Murder's Not for Middle Age
- Daily Telegraph 16 August 1953
- Genre: serial drama
- Running time: 30 mins (8:30 pm – 9:00 pm)
- Country of origin: Australia
- Language: English
- Home station: 2FC
- Syndicates: ABC
- Written by: Max Afford
- Produced by: Max Afford
- Original release: August 1953 – 1953
- No. of series: 1
- No. of episodes: 12

= Murder's Not for Middle Age =

1930 Australian radio drama

Murder's Not for Middle Aged is a 1953 Australian radio serial by Max Afford featuring his detective hero, Jeffrey Blackburn. It was the last of Afford's Blackburn serials.

==Premise==
According to ABC Weekly, "Jeffrey and Elizabeth have retired to a cottage at Sevenoaks, Kent, where Jeffery is growing tulips. Elizabeth now needs the aid of reading glasses. Jeffery has become a martyr to rheumatism, and his violent detective experiences in the past have resulted in a slipped knee cartilage. When Jeffery awakes on the morning of his 45th birthday, he little realises that he and Elizabeth are to be involved in the most fantastic and macabre case they have ever tackled. They are reluctant to be drawn in, but crime and destiny have their way."

==Cast==
- Lyndall Barbour as Elizabeth Blackburn
- Nigel Lovell as Jeffrey Blackburn
- John Tate as Chief-Inspector Read

== Critical reception ==
The Brisbane Truth called it "well produced and enjoyable."
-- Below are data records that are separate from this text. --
-- ==== Sys2Proof/Machine/Elements.lean ====
section
/-!
DEFINITION. Sys2Proof/Machine/Elements.lean: the compute and routing operations of the fabric (R302 to R324, R336 to R338),
one firing of the element in focus each.
-/

namespace Sys2Proof.Machine

/-! ## Pulse cells (R302 to R306) -/

/-- The directions of forwarded A and B tokens (R302). -/
def cellFwd (v : FEnv) (o : Opd) : BitVec 4 :=
  match o with
  | .a => if v.bits 2 1 = 1 then BitVec.ofNat 4 (2 ^ v.bits 0 2) else 0
  | .b => if v.bits 5 1 = 1 then BitVec.ofNat 4 (2 ^ v.bits 3 2) else 0
  | .c => 0

/-- A token forwarded in directions; nothing where there are none. -/
def fwdTok (dirs : BitVec 4) (t : Tok) : List OutTok := if dirs = 0 then [] else [⟨t, dirs, false, false⟩]

/-- Latch and forward the header at the head of an operand. -/
def cellLatch (v : FEnv) (o : Opd) (f : Fired) : Fired :=
  match f.e.head o with
  | some ⟨.hdr h n, _⟩ => ({ f with e := f.e.latch o h n }.consume v o).emit (fwdTok (cellFwd v o) (.hdr h n))
  | _ => f

/-- A header stands at the head of an operand. -/
def Elem.atHdr (e : Elem) (o : Opd) : Bool :=
  match e.head o with
  | some ⟨.hdr _ _, _⟩ => true
  | _ => false

/-- A control token with an effect stands at the head of an operand. -/
def Elem.ctl? (e : Elem) (o : Opd) : Option Tok :=
  match e.head o with
  | some ⟨.ctl c id, _⟩ => some (.ctl c id)
  | _ => none

/-- Forward a control token from a cell: on each forwarding output, and on the drain output behind what waits there
(R305). -/
def cellForward (v : FEnv) (t : Tok) (f : Fired) : Fired :=
  match t with
  | .ctl _ id =>
    if f.e.forwards id then
      { f with
        e := { f.e.noteId id with queue := f.e.queue ++ [some t] }
        out := f.out ++ fwdTok (cellFwd v .a ||| cellFwd v .b) t }
    else f
  | _ => f

/-- The draining plane has not been drained (R83). -/
def Elem.draining (e : Elem) : Bool := e.queue.contains none

/-- ACCSW at the head of A: the planes are swapped (R83, R305). -/
def cellSwap (v : FEnv) (t : Tok) (f : Fired) : Fired :=
  let f1 := f.consume v .a
  cellForward v t { f1 with
    e := { f1.e with drn := f1.e.acc, acc := f1.e.drn, queue := f1.e.queue ++ [none] }
    evs := f1.evs ++ [(0x013, 1)] }

/-- What a step does to the accumulating plane (R81, R304). -/
def AccPlane.step (p : AccPlane) : Step → AccPlane
  | .poison => { p with steps := p.steps + 1, poison := true }
  | .none => { p with steps := p.steps + 1 }
  | .add f w _ => if h : f < 8 then { p with acc := p.acc.set f (p.acc[f] + w) h, steps := p.steps + 1 } else p

/-- Steps a plane may have taken (R83). -/
def maxSteps : Nat := 65536

/-- Take an atom and forward the token it finishes. -/
def cellTake (v : FEnv) (o : Opd) (fin : Bool) (f : Fired) : Fired :=
  let t := f.e.head o
  let f1 := f.takeAtom v o fin
  match t with
  | some x => if fin then f1.emit (fwdTok (cellFwd v o) x.tok) else f1
  | none => f1

/-- One accumulation step of the next pair; none where a pair is missing or the plane is full. -/
def cellStep (v : FEnv) (mask : Nat) (f : Fired) : Option Fired :=
  if maxSteps ≤ f.e.acc.steps then none
  else match f.e.atom? .a, f.e.atom? .b with
    | some (xa, _, fa), some (xb, _, fb) =>
      let da := atomRead f.e.ia.hdr xa
      let db := atomRead f.e.ib.hdr xb
      let st := pdotStep da db mask v.anc
      let clamp := match st with
        | .add _ _ c => c
        | _ => false
      let f1 := { f with
        e := { f.e with acc := f.e.acc.step st }
        flags := f.flags ||| bool1 (da.bad || db.bad) ||| (bool1 clamp * 8)
        evs := f.evs ++ [(0x011, 1)] }
      some (cellTake v .b fb (cellTake v .a fa f1))
    | _, _ => none

/-- The firing of a pulse cell: a drained value of the chain is forwarded, headers are latched, planes are swapped,
control tokens are forwarded, or one or two steps are taken (R303). With 65,536 steps taken it takes nothing from A or B but the
ACCSW that swaps its planes (R83). -/
def cellFire (two masked : Bool) (v : FEnv) (e : Elem) : Option Fired :=
  let f := fired v e
  let mask := if masked then v.bits 6 8 else 0
  match e.head .c with
  | some ⟨.data x, _⟩ =>
    if e.fwdLeft ≠ 0 && e.out.length < 2 then
      some (({ f with e := { e with fwdLeft := e.fwdLeft - 1 } }.consume v .c).emit [v.outTok (.data x)])
    else main f mask
  | some ⟨.ctl c id, _⟩ => some (cellForward v (.ctl c id) (f.consume v .c))
  | _ => main f mask
where
  main (f : Fired) (mask : Nat) : Option Fired :=
    if maxSteps ≤ e.acc.steps then
      match e.ctl? .a with
      | some (.ctl .accsw id) => if e.draining then none else some (cellSwap v (.ctl .accsw id) f)
      | _ => none
    else if e.atHdr .a || e.atHdr .b then some (cellLatch v .b (cellLatch v .a f))
    else match e.ctl? .a with
      | some (.ctl .accsw id) => if e.draining then none else some (cellSwap v (.ctl .accsw id) f)
      | some t => some (cellForward v t (f.consume v .a))
      | none =>
        match e.ctl? .b with
        | some t => some (cellForward v t (f.consume v .b))
        | none =>
          match cellStep v mask f with
          | none => none
          | some f1 =>
            if !two then some f1
            else match cellStep v mask f1 with
              | some f2 => some f2
              | none => some f1

/-- A control token that waits only for a slot of the drain output leaves (R305). -/
def Elem.unqueue (v : FEnv) (e : Elem) : Option Elem :=
  match e.queue with
  | some t :: rest =>
    if e.emit.isEmpty && e.out.length < 2 then some { e with queue := rest, out := e.out ++ [v.outTok t] } else none
  | _ => none

/-- A pulse cell in focus. -/
def cell (op : Nat) (s : State) : Res :=
  let n := s.cur.elem
  let nl := s.me.lanes
  let fmt := s.me.run.act.chainFmt nl n
  let up := s.me.run.act.upstream nl 2048 n
  if s.me.run.gated then .next s
  else match (s.me.run.elem n).unqueue (s.fenv fmt up) with
    | some e => .next (s.mapRun fun r => r.mapElem n fun _ => e)
    | none => fireWith op s fmt up (cellFire (op == 2) (op == 3))

/-- PDOT (R302 to R306). -/
def execPdot (s : State) : Res := cell 1 s
/-- PDOTS (R303): two steps where a second pair is available. -/
def execPdots (s : State) : Res := cell 2 s
/-- PDOTM (R302, R304): with the cell's MASK. -/
def execPdotm (s : State) : Res := cell 3 s

/-- PLANE_DRAIN (R84, R306): the value of the draining plane, rounded once, goes into an output slot, and the plane is
cleared; the values that reach C belong to the same round. -/
def execPlaneDrain (s : State) : Res :=
  let n := s.cur.elem
  let e := s.me.run.elem n
  let nl := s.me.lanes
  let v := s.fenv (s.me.run.act.chainFmt nl n) (s.me.run.act.upstream nl 2048 n)
  if s.me.run.gated || e.queue.head? ≠ some none || e.fwdLeft ≠ 0 || !e.emit.isEmpty || 2 ≤ e.out.length then .next s
  else
    let x := drainValue e.drn.acc.toList e.drn.poison (drainFmt v.fmt) v.anc
    .next (s.mapRun fun r => r.mapElem n fun e =>
      { e with
        queue := e.queue.drop 1
        drn := .zero
        fwdLeft := v.up
        out := e.out ++ [v.outTok (.data (BitVec.ofNat 64 x))] })

/-! ## ACCSW and DRAIN (R307, R308) -/

/-- Atoms of a data token that the stream still owes. -/
def tokAtoms (i : InState) : Tok → Nat
  | .data _ => if hdrLong i.hdr then 1 else min 2 i.due
  | .lone _ => 1
  | _ => 0

/-- ACCSW's firing (R307): an ACCSW token that arrives restarts the count; an insertion that the burst in passing has earned stays
due. -/
def accswFire (v : FEnv) (e : Elem) : Option Fired :=
  let f := fired v e
  match e.head .a with
  | none => none
  | some ⟨.hdr h n, _⟩ => some (({ f with e := e.latch .a h n }.consume v .a).emit [v.outTok (.hdr h n)])
  | some ⟨.ctl c id, _⟩ =>
    let e1 := if c == .accsw then { e with cnt := 0 } else e
    some (takeCtl v .a (.ctl c id) { f with e := e1 })
  | some ⟨t, _⟩ =>
    let k := tokAtoms e.ia t
    let reached := e.ends || v.param ≤ e.cnt + k
    let due := e.ia.due - k
    let f1 := ({ f with e := e.setInp .a { e.ia with due := due } }.consume v .a).emit [v.outTok t]
    if reached && due = 0 then
      let id := v.ident + 1
      some { f1 with
        e := { f1.e.noteId id with cnt := 0, ends := false }
        out := f1.out ++ [v.outTok (.ctl .accsw id)]
        ident := id }
    else some { f1 with e := { f1.e with cnt := e.cnt + k, ends := reached } }

/-- ACCSW (R307), behind the re-latch tokens that are numbered before its own (R293). -/
def execAccsw (s : State) : Res := fireWith 4 (s.flushRelatch (64 + s.cur.elem)) 0 0 accswFire

/-- DRAIN's firing (R308): values packed into words, control tokens held to the end of the round. -/
def drainFire (v : FEnv) (e : Elem) : Option Fired :=
  let f := fired v e
  let fmt := v.fmt
  match e.head .a with
  | none => none
  | some ⟨.ctl c id, _⟩ =>
    if e.cnt = 0 then some (takeCtl v .a (.ctl c id) f)
    else some ({ f with e := { e with queue := e.queue ++ [some (Tok.ctl c id)] } }.consume v .a)
  | some ⟨t, _⟩ =>
    let x := match t with
      | .data y => y.toNat
      | .lone y => y.toNat
      | _ => 0
    let n := e.cnt + 1
    let last := v.param / 4 ≤ n
    let f1 := f.consume v .a
    let f2 :=
      if fmt = 0 then f1.emit [v.outTok (.data (BitVec.ofNat 64 (x % 2 ^ 32)))]
      else match e.stage with
        | [] =>
          if last then f1.emit [v.outTok (.data (BitVec.ofNat 64 (x % 2 ^ 16)))]
          else { f1 with e := { f1.e with stage := [BitVec.ofNat 64 (x % 2 ^ 16)] } }
        | y :: _ =>
          ({ f1 with e := { f1.e with stage := [] } } : Fired).emit
            [v.outTok (.data (BitVec.ofNat 64 (y.toNat + x % 2 ^ 16 * 2 ^ 16)))]
    if last then
      let held := e.queue.filterMap id
      some (held.foldl (fun (g : Fired) t => g.forward t fun y => [v.outTok y])
        { f2 with e := { f2.e with cnt := 0, queue := [] } })
    else some { f2 with e := { f2.e with cnt := n } }

/-- DRAIN (R308). -/
def execDrain (s : State) : Res := fireWith 5 s (s.cur.w.param.toNat % 4) 0 drainFire

/-! ## ENC, DEC, PADD (R309 to R313) -/

/-- ENC's firing: one word into the partial atom; the eighth encodes it. -/
def encFire (v : FEnv) (e : Elem) : Option Fired :=
  let f := fired v e
  let ovr := v.bits 31 1 == 1
  match e.head .a with
  | none => none
  | some ⟨.ctl c id, _⟩ => some (takeCtl v .a (Tok.ctl c id) (f.flushBurst v ovr))
  | some ⟨.data x, _⟩ => some ((f.consume v .a).collectVal v ovr (v.bits 0 16) (v.bits 16 15) (x.toNat % 2 ^ 32))
  | some _ => some (f.consume v .a)

/-- ENC (R311). -/
def execEnc (s : State) : Res := fireWith 0x08 s 0 0 encFire

/-- Latch a header that the element consumes. -/
def latchOnly (v : FEnv) (o : Opd) (f : Fired) : Fired :=
  match f.e.head o with
  | some ⟨.hdr h n, _⟩ => { f with e := f.e.latch o h n }.consume v o
  | _ => f

/-- DEC's firing: one atom, eight words. -/
def decFire (v : FEnv) (e : Elem) : Option Fired :=
  let f := fired v e
  if e.atHdr .a then some (latchOnly v .a f)
  else match e.ctl? .a with
    | some t => some (takeCtl v .a t f)
    | none =>
      match e.atom? .a with
      | none => none
      | some (a, _, fin) =>
        let d := atomRead e.ia.hdr a
        some (({ f with flags := bool1 d.bad }.takeAtom v .a fin).emit
          ((atomDecode d).map fun x => v.outTok (.data (BitVec.ofNat 64 x))))

/-- DEC (R312). -/
def execDec (s : State) : Res := fireWith 0x09 s 0 0 decFire

/-- PADD's firing: a pair of atoms. -/
def paddFire (v : FEnv) (e : Elem) : Option Fired :=
  let f := fired v e
  let ovr := v.bits 31 1 == 1
  if e.atHdr .a || e.atHdr .b then some (latchOnly v .b (latchOnly v .a f))
  else match e.ctl? .a with
    | some t => some (takeCtl v .a t (f.flushBurst v ovr))
    | none =>
      match e.ctl? .b with
      | some t => some (takeCtl v .b t (f.flushBurst v ovr))
      | none =>
        match e.atom? .a, e.atom? .b with
        | some (xa, _, fa), some (xb, _, fb) =>
          let da := atomRead e.ia.hdr xa
          let db := atomRead e.ib.hdr xb
          let z := ((atomDecode da).zip (atomDecode db)).map fun x => (fp32.add (fp32.read x.1) (fp32.read x.2)).1
          let f1 := ({ f with flags := bool1 (da.bad || db.bad) }.takeAtom v .a fa).takeAtom v .b fb
          some (f1.collect v ovr (v.bits 0 16) (v.bits 16 15) (encodeAtom z (outK v ovr) (outLong v ovr)))
        | _, _ => none

/-- PADD (R313). -/
def execPadd (s : State) : Res := fireWith 0x0A s 0 0 paddFire

/-! ## PSCL, PNEG, PMSK (R314, R315) -/

/-- Rewrite one atom per firing, keeping the burst structure; a packed pair takes two firings. -/
def rewriteFire (g : BitVec 32 → Nat → Nat × Nat) (v : FEnv) (e : Elem) : Option Fired :=
  let f := fired v e
  match e.head .a with
  | none => none
  | some ⟨.hdr h n, _⟩ => some (({ f with e := e.latch .a h n }.consume v .a).emit [v.outTok (.hdr h n)])
  | some ⟨.ctl c id, _⟩ => some (takeCtl v .a (.ctl c id) f)
  | some ⟨.lone x, _⟩ =>
    let (y, fl) := g e.ia.hdr (x.toNat % 2 ^ 16)
    some (({ f with flags := fl }.takeAtom v .a true).emit [v.outTok (.lone (BitVec.ofNat 64 y))])
  | some ⟨.data x, _⟩ =>
    match e.atom? .a with
    | none => none
    | some (a, _, fin) =>
      let (y, fl) := g e.ia.hdr a
      let f1 := { f with flags := fl }.takeAtom v .a fin
      if hdrLong e.ia.hdr then some (f1.emit [v.outTok (.data (setBits x 0 32 y))])
      else if e.ia.half then
        some (({ f1 with e := { f1.e with stage := [] } } : Fired).emit
          [v.outTok (.data (BitVec.ofNat 64 ((e.stage.headD 0).toNat + y * 2 ^ 16)))])
      else if fin then some (f1.emit [v.outTok (.data (setBits x 0 16 y))])
      else some { f1 with e := { f1.e with stage := [BitVec.ofNat 64 y] } }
The Adelaide Mail said " the story got away to a dramatic start with a BBC reporter giving an eye witness account of police fighting it out with a trapped bandit. If anything it was a little too dramatic— it took me five minutes to catch up with what was going on."

The Adelaide Advertiser called it "irritatingly mediocre."

Another review in the same paper said "The mixture is much as Mr. Afford has given it to us before with demonology, witchcraft, beautiful aristocrats and even a count from Czechoslovakia... 'Ten years ago,' said one character, 'it would have been fun.' I would put that as about 20 years too early."